(Dataset records)
theorem State.saveTask_wf (s : State) (ms : List Nat) (w : Who) (t : TaskSet) (x : LoomTask) (node : Bool)
    (h : s.mem.wf = true) : (s.saveTask ms w t x node).mem.wf = true := by
  unfold State.saveTask
  repeat' first
    | with_reducible assumption
    | with_reducible apply State.saveAgent_wf
    | with_reducible apply foldl_wf
    | simp only [State.settlePass_mem, State.vacate_mem, State.setAgent_mem]
    | intro _

theorem State.endDrain_wf (s : State) (t : TaskSet) (ts : Nat) (h : s.mem.wf = true) : (s.endDrain t ts).mem.wf = true := by
  unfold State.endDrain
  split <;> simp [State.report_wf, State.settleLeaving_wf, h]

theorem State.serveReq_wf (s : State) (q : BitVec 6) (pick : Req → Bool) (run : Req → State → Served)
    (hrun : ∀ r (t : State), t.mem.wf = true → (run r t).state.mem.wf = true) (h : s.mem.wf = true) :
    (s.serveReq q pick run).mem.wf = true := by
  have hf := State.flushAll_wf s q h
  unfold State.serveReq
  split
  · exact h
  · dsimp only
    split
    · exact hf
    · split
      · exact State.serve1_wf _ _ _ _ (hrun _) hf
      · exact hf

theorem State.discard_wf (s : State) (n : Nat) (h : s.mem.wf = true) : (s.discard n).mem.wf = true := by
  unfold State.discard
  simp [State.restore_wf, h]

@[simp] theorem State.endAgent_mem (s : State) (n : Nat) (code : Byte) : (s.endAgent n code).mem = s.mem := by
  unfold State.endAgent
  dsimp only
  repeat' split
  all_goals simp

@[simp] theorem State.loseTask_mem (s : State) (w : Who) (x : LoomTask) : (s.loseTask w x).mem = s.mem := by
  unfold State.loseTask
  rw [foldl_mem _ (fun _ _ => State.vacateCore_mem _ _ _), State.markEnded_mem, State.takeLoom_mem]

theorem State.endWait_wf (s : State) (n : Nat) (f : State → State) (hf : s.mem.wf = true → (f s).mem.wf = true)
    (h : s.mem.wf = true) : (s.endWait n f).mem.wf = true := by
  unfold State.endWait
  split
  · exact State.abandon_wf _ _ h
  · split
    · exact hf h
    · exact h

theorem State.serveLaunch_wf (q : BitVec 6) (r : Req) (s : State)
    (h : s.mem.wf = true) : (State.serveLaunch q r s).state.mem.wf = true := by
  unfold State.serveLaunch
  dsimp only
  repeat' split
  all_goals simp [State.writeDone_wf, h]

theorem State.drainForceStop_wf (s : State) (n : Nat) (h : s.mem.wf = true) : (s.drainForceStop n).mem.wf = true := by
  unfold State.drainForceStop
  repeat' first
    | with_reducible assumption
    | with_reducible apply State.restore_wf
    | with_reducible apply foldl_wf
    | simp only [State.endAgent_mem]
    | split
    | intro _

theorem State.stopDone_wf (s : State) (n : Nat) (ms : List Nat) (h : s.mem.wf = true) : (s.stopDone n ms).mem.wf = true := by
  unfold State.stopDone
  repeat' first
    | with_reducible assumption
    | with_reducible apply State.saveTask_wf
    | with_reducible apply foldl_wf
    | simp only [State.endAgent_mem]
    | split
    | intro _

theorem State.launchRow_wf (s : State) (q : BitVec 6) (h : s.mem.wf = true) : (s.launchRow q).mem.wf = true := by
  have hf := State.flushAll_wf s q h
  unfold State.launchRow
  split
  · exact h
  · dsimp only
    split
    · exact hf
    · exact State.serve1_wf _ _ _ _ (fun t ht => State.serveLaunch_wf q _ t ht) hf

theorem State.askStop_wf (s : State) (ms : List Nat) (f : StopReq → StopReq) (h : s.mem.wf = true) : (s.askStop ms f).mem.wf = true := by
  unfold State.askStop
  repeat' first
    | with_reducible assumption
    | with_reducible apply State.abandon_wf
    | with_reducible apply foldl_wf
    | simp only [State.setAgent_mem]
    | split
    | intro _

theorem State.serveStop_wf (r : Req) (s : State) (h : s.mem.wf = true) : (State.serveStop r s).state.mem.wf = true := by
  unfold State.serveStop
  split <;> simp [State.askStop_wf, h]

theorem State.fabricLaunch_wf (s : State) (node : BitVec 16) (x : BitVec 512) (image len : W64) (h : s.mem.wf = true) :
    (s.fabricLaunch node x image len).mem.wf = true := by
  obtain ⟨u, e, hu⟩ := named_wf (s.touchVa 0 none image.toNat len.toNat) ((State.touchVa_mem _ _ _ _ _).symm ▸ h)
  unfold State.fabricLaunch
  simp only [e]
  split
  · exact State.writeDone_wf _ _ _ _ _ h
  · repeat' first
      | exact State.writeDone_wf _ _ _ _ _ hu
      | split
    rw [State.enterLaunch_mem]; exact hu

theorem State.haltTask_wf (s : State) (n : Nat) (h : s.mem.wf = true) : (s.haltTask n).mem.wf = true := by
  unfold State.haltTask
  repeat' first
    | with_reducible assumption
    | with_reducible apply State.discard_wf
    | with_reducible apply foldl_wf
    | simp only [State.endAgent_mem]
    | intro _

theorem State.wfeWake_wf (s : State) (n : Nat) (h : s.mem.wf = true) : (s.wfeWake n).mem.wf = true := by
  unfold State.wfeWake
  repeat' first
    | with_reducible assumption
    | with_reducible apply State.endWait_wf
    | simp only [State.setAgent_mem]
    | split
    | intro _

@[simp] theorem State.readAgent_mem (x : LoomTask) (s : State) (m : Nat) : (State.readAgent x s m).mem = s.mem := by
  unfold State.readAgent
  rw [State.touchVa_mem, State.loadAgent_mem]

@[simp] theorem State.readTask_mem (s : State) (x : LoomTask) : (s.readTask x).mem = s.mem := by
  obtain ⟨u, e, hu⟩ := named_mem _ (foldl_mem (State.readAgent x) (State.readAgent_mem x) x.agents s)
  unfold State.readTask
  rw [e]
  dsimp only
  split <;> simp [hu]

theorem State.resumeOne_wf (s : State) (y : Nat × Nat × LoomTask) (h : s.mem.wf = true) : (s.resumeOne y).mem.wf = true := by
  unfold State.resumeOne
  dsimp only
  split
  · rw [State.loseTask_mem]
    exact State.rerentAll_wf _ _ _ h
  · rw [State.takeLoom_mem, State.modTask_mem, State.readTask_mem]
    exact State.rerentAll_wf _ _ _ h

theorem State.sleepcEnd_wf (s : State) (n : Nat) (h : s.mem.wf = true) : (s.sleepcEnd n).mem.wf = true := by
  unfold State.sleepcEnd
  split <;> simp [State.endWait_wf, h]

theorem State.pageRow_wf (s : State) (q : BitVec 6) (op : W64) (run : Req → State → Served)
    (hrun : ∀ r (t : State), t.mem.wf = true → (run r t).state.mem.wf = true) (h : s.mem.wf = true) :
    (s.pageRow q op run).mem.wf = true := State.serveReq_wf _ _ _ _ hrun h

theorem State.post_wf (s : State) (n : Nat) (w : Who) (e : BitVec 512) (qp : BitVec 10)
    (h : s.mem.wf = true) : (s.post n w e qp).mem.wf = true := by
  obtain ⟨u, he, hu⟩ := named_wf (if trigOf e = 0 then s else s.touchVa n w.pasid (trigOf e).toNat 16) (by
    split
    · exact h
    · rw [State.touchVa_mem]; exact h)
  obtain ⟨v, hv, hw⟩ := named_wf (if workOp e = 3 then u else u.posted qp (· + 1)) (by split <;> exact hu)
  unfold State.post
  generalize s.postStatus n w e qp = cc
  rw [he]
  dsimp only
  rw [hv]
  split
  · exact State.writeDone_wf _ _ _ _ _ hu
  · split
    · exact State.hand_wf _ _ hw
    · exact hw

theorem State.serveOp_wf (s : State) (q : BitVec 6) (op : Byte) (run : Req → State → Served)
    (hrun : ∀ r (t : State), t.mem.wf = true → (run r t).state.mem.wf = true) (h : s.mem.wf = true) :
    (s.serveOp q op run).mem.wf = true := State.serveReq_wf _ _ _ _ hrun h

theorem State.startOther_wf (s : State) (n : Nat) (x : Held) (h : s.mem.wf = true) : (s.startOther n x).mem.wf = true := by
  unfold State.startOther
  split
  · exact State.post_wf _ _ _ _ _ h
  · rw [State.enter_mem]; exact h
  · exact h
  · exact h

theorem State.waittEnd_wf (s : State) (n : Nat) (h : s.mem.wf = true) : (s.waittEnd n).mem.wf = true := by
  unfold State.waittEnd
  repeat' first
    | with_reducible assumption
    | with_reducible apply State.endWait_wf
    | simp only [State.wake_mem]
    | split
    | intro _

theorem State.sliceExpiry_wf (s : State) (ts : Nat) (j : Nat) (h : s.mem.wf = true) : (s.sliceExpiry ts j).mem.wf = true := by
  unfold State.sliceExpiry
  repeat' split
  all_goals simp [State.askStop_wf, h]

theorem State.qwaitEnd_wf (s : State) (n : Nat) (h : s.mem.wf = true) : (s.qwaitEnd n).mem.wf = true := by
  unfold State.qwaitEnd
  repeat' first
    | with_reducible assumption
    | with_reducible apply State.endWait_wf
    | simp only [State.waitOver_mem]
    | split
    | intro _

theorem State.armStep_wf (s : State) (va : Nat) (x : W64) (w : Who) (h : s.mem.wf = true) : (s.armStep va x w).mem.wf = true := by
  unfold State.armStep
  repeat' first
    | with_reducible assumption
    | with_reducible apply State.putArmWord_wf
    | with_reducible apply State.fire_wf
    | split

theorem State.taskPlacement_wf (s : State) (part : Nat) (h : s.mem.wf = true) : (s.taskPlacement part).mem.wf = true := by
  unfold State.taskPlacement
  repeat' first
    | with_reducible assumption
    | with_reducible apply State.resumeOne_wf
    | with_reducible apply foldl_wf
    | simp only [State.beginSlice_mem, State.takeLoom_mem, State.modTask_mem]
    | split

theorem State.beginDrain_wf (s : State) (ts : Nat) (t : TaskSet) (h : s.mem.wf = true) : (s.beginDrain ts t).mem.wf = true := by
  unfold State.beginDrain
  simp [State.askStop_wf, h]

theorem State.start_wf (s : State) (n : Nat) (c : BitVec 3) (h : s.mem.wf = true) : (s.start n c).mem.wf = true := by
  unfold State.start
  dsimp only
  split
  · split
    · split
      · exact State.startOther_wf _ _ _ (by rw [State.leaveEcb_mem]; exact h)
      · exact h
    · exact h
  · split
    · split
      · rw [State.begin_mem, State.leaveEcb_mem]; exact h
      · exact h
    · exact h

theorem State.watchdogExpiry_wf (s : State) (ts : Nat) (h : s.mem.wf = true) : (s.watchdogExpiry ts).mem.wf = true := by
  unfold State.watchdogExpiry
  repeat' split
  all_goals simp [State.beginDrain_wf, State.askStop_wf, h]

theorem State.doubleTrap_wf (s : State) (n : Nat) (h : s.mem.wf = true) : (s.doubleTrap n).mem.wf = true := by
  unfold State.doubleTrap
  simp [State.haltTask_wf, h]

theorem State.performEntry_wf (s : State) (t : Transit) (h : s.mem.wf = true) : (s.performEntry t).mem.wf = true := by
  unfold State.performEntry
  dsimp only
  split
  · rw [State.performRead_mem]; exact h
  · split
    · exact State.storeElems_wf _ _ _ _ _ h
    · exact State.performAtomic_wf _ _ _ _ _ _ _ _ _ _ h
    · exact State.performWcAdd_wf _ _ _ _ _ _ _ h
    · rw [State.performWcRead_mem]; exact h
    · rw [State.fillMailbox_mem]; exact h
    · split
      · exact State.armStep_wf _ _ _ _ h
      · exact h
    · exact State.deliverEvent_wf _ _ _ _ h
    · exact h
  · exact h

theorem State.discardSet_wf (s : State) (ts : Nat) (h : s.mem.wf = true) : (s.discardSet ts).mem.wf = true := by
  unfold State.discardSet
  repeat' split
  all_goals simp [State.beginDrain_wf, h]

theorem State.superReturn_wf (s : State) (n : Nat) (h : s.mem.wf = true) : (s.superReturn n).mem.wf = true := by
  unfold State.superReturn
  repeat' first
    | with_reducible assumption
    | with_reducible apply State.drain_wf
    | with_reducible apply State.haltTask_wf
    | with_reducible apply State.doubleTrap_wf
    | with_reducible apply foldl_wf
    | simp only [State.setAgent_mem]
    | split
    | intro _

theorem State.performAt_wf (s : State) (k : Nat) (h : s.mem.wf = true) : (s.performAt k).mem.wf = true := by
  unfold State.performAt
  repeat' split
  all_goals simp [State.performElement_wf, State.performHost_wf, State.performEntry_wf, h]

theorem State.deliverSuper_wf (s : State) (n : Nat) (ms : List Nat) (h : s.mem.wf = true) : (s.deliverSuper n ms).mem.wf = true := by
  unfold State.deliverSuper
  repeat' first
    | with_reducible assumption
    | with_reducible apply State.doubleTrap_wf
    | with_reducible apply foldl_wf
    | simp only [State.setAgent_mem]
    | split
    | intro _

theorem State.tdisp_wf (s : State) (q : BitVec 6) (st : BitVec 2) (h : s.mem.wf = true) : (s.tdisp q st).mem.wf = true := by
  unfold State.tdisp
  repeat' first
    | with_reducible assumption
    | with_reducible apply State.settleLeaving_wf
    | with_reducible apply State.discardSet_wf
    | with_reducible apply foldl_wf
    | simp only [State.setQrec_mem]
    | split

theorem State.completeWork_wf (s : State) (w : Work) (cc : Byte) (h : s.mem.wf = true) : (s.completeWork w cc).mem.wf = true := by
  unfold State.completeWork
  dsimp only
  repeat' split
  all_goals simp [State.creditAs_wf, State.writeDone_wf, h]

theorem State.finishReturn_wf (s : State) (n : Nat) (h : s.mem.wf = true) : (s.finishReturn n).mem.wf = true := by
  unfold State.finishReturn
  repeat' split
  all_goals simp [State.userReturn_wf, State.superReturn_wf, h]

theorem State.takeReply_wf (s : State) (n : Nat) (r : RentReq) (v : W64) (h : s.mem.wf = true) : (s.takeReply n r v).mem.wf = true := by
  unfold State.takeReply
  simp [State.finishReturn_wf, h]

theorem State.takeTrap_wf (s : State) (n : Nat) (t : Trap) (entry : Bool) (h : s.mem.wf = true) : (s.takeTrap n t entry).mem.wf = true := by
  unfold State.takeTrap
  repeat' first
    | with_reducible assumption
    | with_reducible apply State.doubleTrap_wf
    | with_reducible apply State.restore_wf
    | with_reducible apply State.deliverSuper_wf
    | with_reducible apply foldl_wf
    | simp only [State.setAgent_mem]
    | split
    | intro _

theorem State.receive_wf (s : State) (n : Nat) (rqp : BitVec 10) (e : BitVec 512) (data : List Byte) (work : Option Nat)
    (node : BitVec 16) (h : s.mem.wf = true) : (s.receive n rqp e data work node).mem.wf = true := by
  unfold State.receive
  dsimp only
  repeat' split
  all_goals simp [State.contribute_wf, State.performWork_wf, h]

theorem State.beginReturn_wf (w : Wait) (s : State) (n : Nat) (h : s.mem.wf = true) : (State.beginReturn w s n).mem.wf = true := by
  unfold State.beginReturn
  repeat' first
    | with_reducible assumption
    | with_reducible apply State.finishReturn_wf
    | with_reducible apply foldl_wf
    | simp only [State.setAgent_mem]
    | intro _

theorem State.releaseWaiter_wf (p : Pitch) (s : State) (m : Nat) (h : s.mem.wf = true) : (State.releaseWaiter p s m).mem.wf = true := by
  unfold State.releaseWaiter
  dsimp only
  repeat' split
  all_goals simp [State.takeTrap_wf, h]

theorem State.workEntryComplete_wf (s : State) (qp : BitVec 10) (cc : Byte)
    (h : s.mem.wf = true) : (s.workEntryComplete qp cc).mem.wf = true := by
  unfold State.workEntryComplete
  repeat' split
  all_goals simp [State.completeWork_wf, h]

theorem State.issueReady_wf (s : State) (n : Nat) (ms : List Nat) (ws : List Word) (hw : ∀ w ∈ ws, w.Keeps) (h : s.mem.wf = true) :
    (s.issueReady n ms ws).mem.wf = true := by
  unfold State.issueReady
  dsimp only
  split
  · exact State.takeTrap_wf _ _ _ _ h
  · split
    · exact State.takeTrap_wf _ _ _ _ h
    · exact State.issueDone_wf _ _ _ _ hw h

theorem State.linkFailure_wf (s : State) (qp : BitVec 10) (h : s.mem.wf = true) : (s.linkFailure qp).mem.wf = true := by
  unfold State.linkFailure
  repeat' split
  all_goals simp [State.completeWork_wf, h]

▸ **EXERCISE AIM**:
Read through the records above and copy the lines that contain "readAgent".

▸ **EXERCISE RESPONSE**:
@[simp] theorem State.readAgent_mem (x : LoomTask) (s : State) (m : Nat) : (State.readAgent x s m).mem = s.mem := by
  unfold State.readAgent
  obtain ⟨u, e, hu⟩ := named_mem _ (foldl_mem (State.readAgent x) (State.readAgent_mem x) x.agents s)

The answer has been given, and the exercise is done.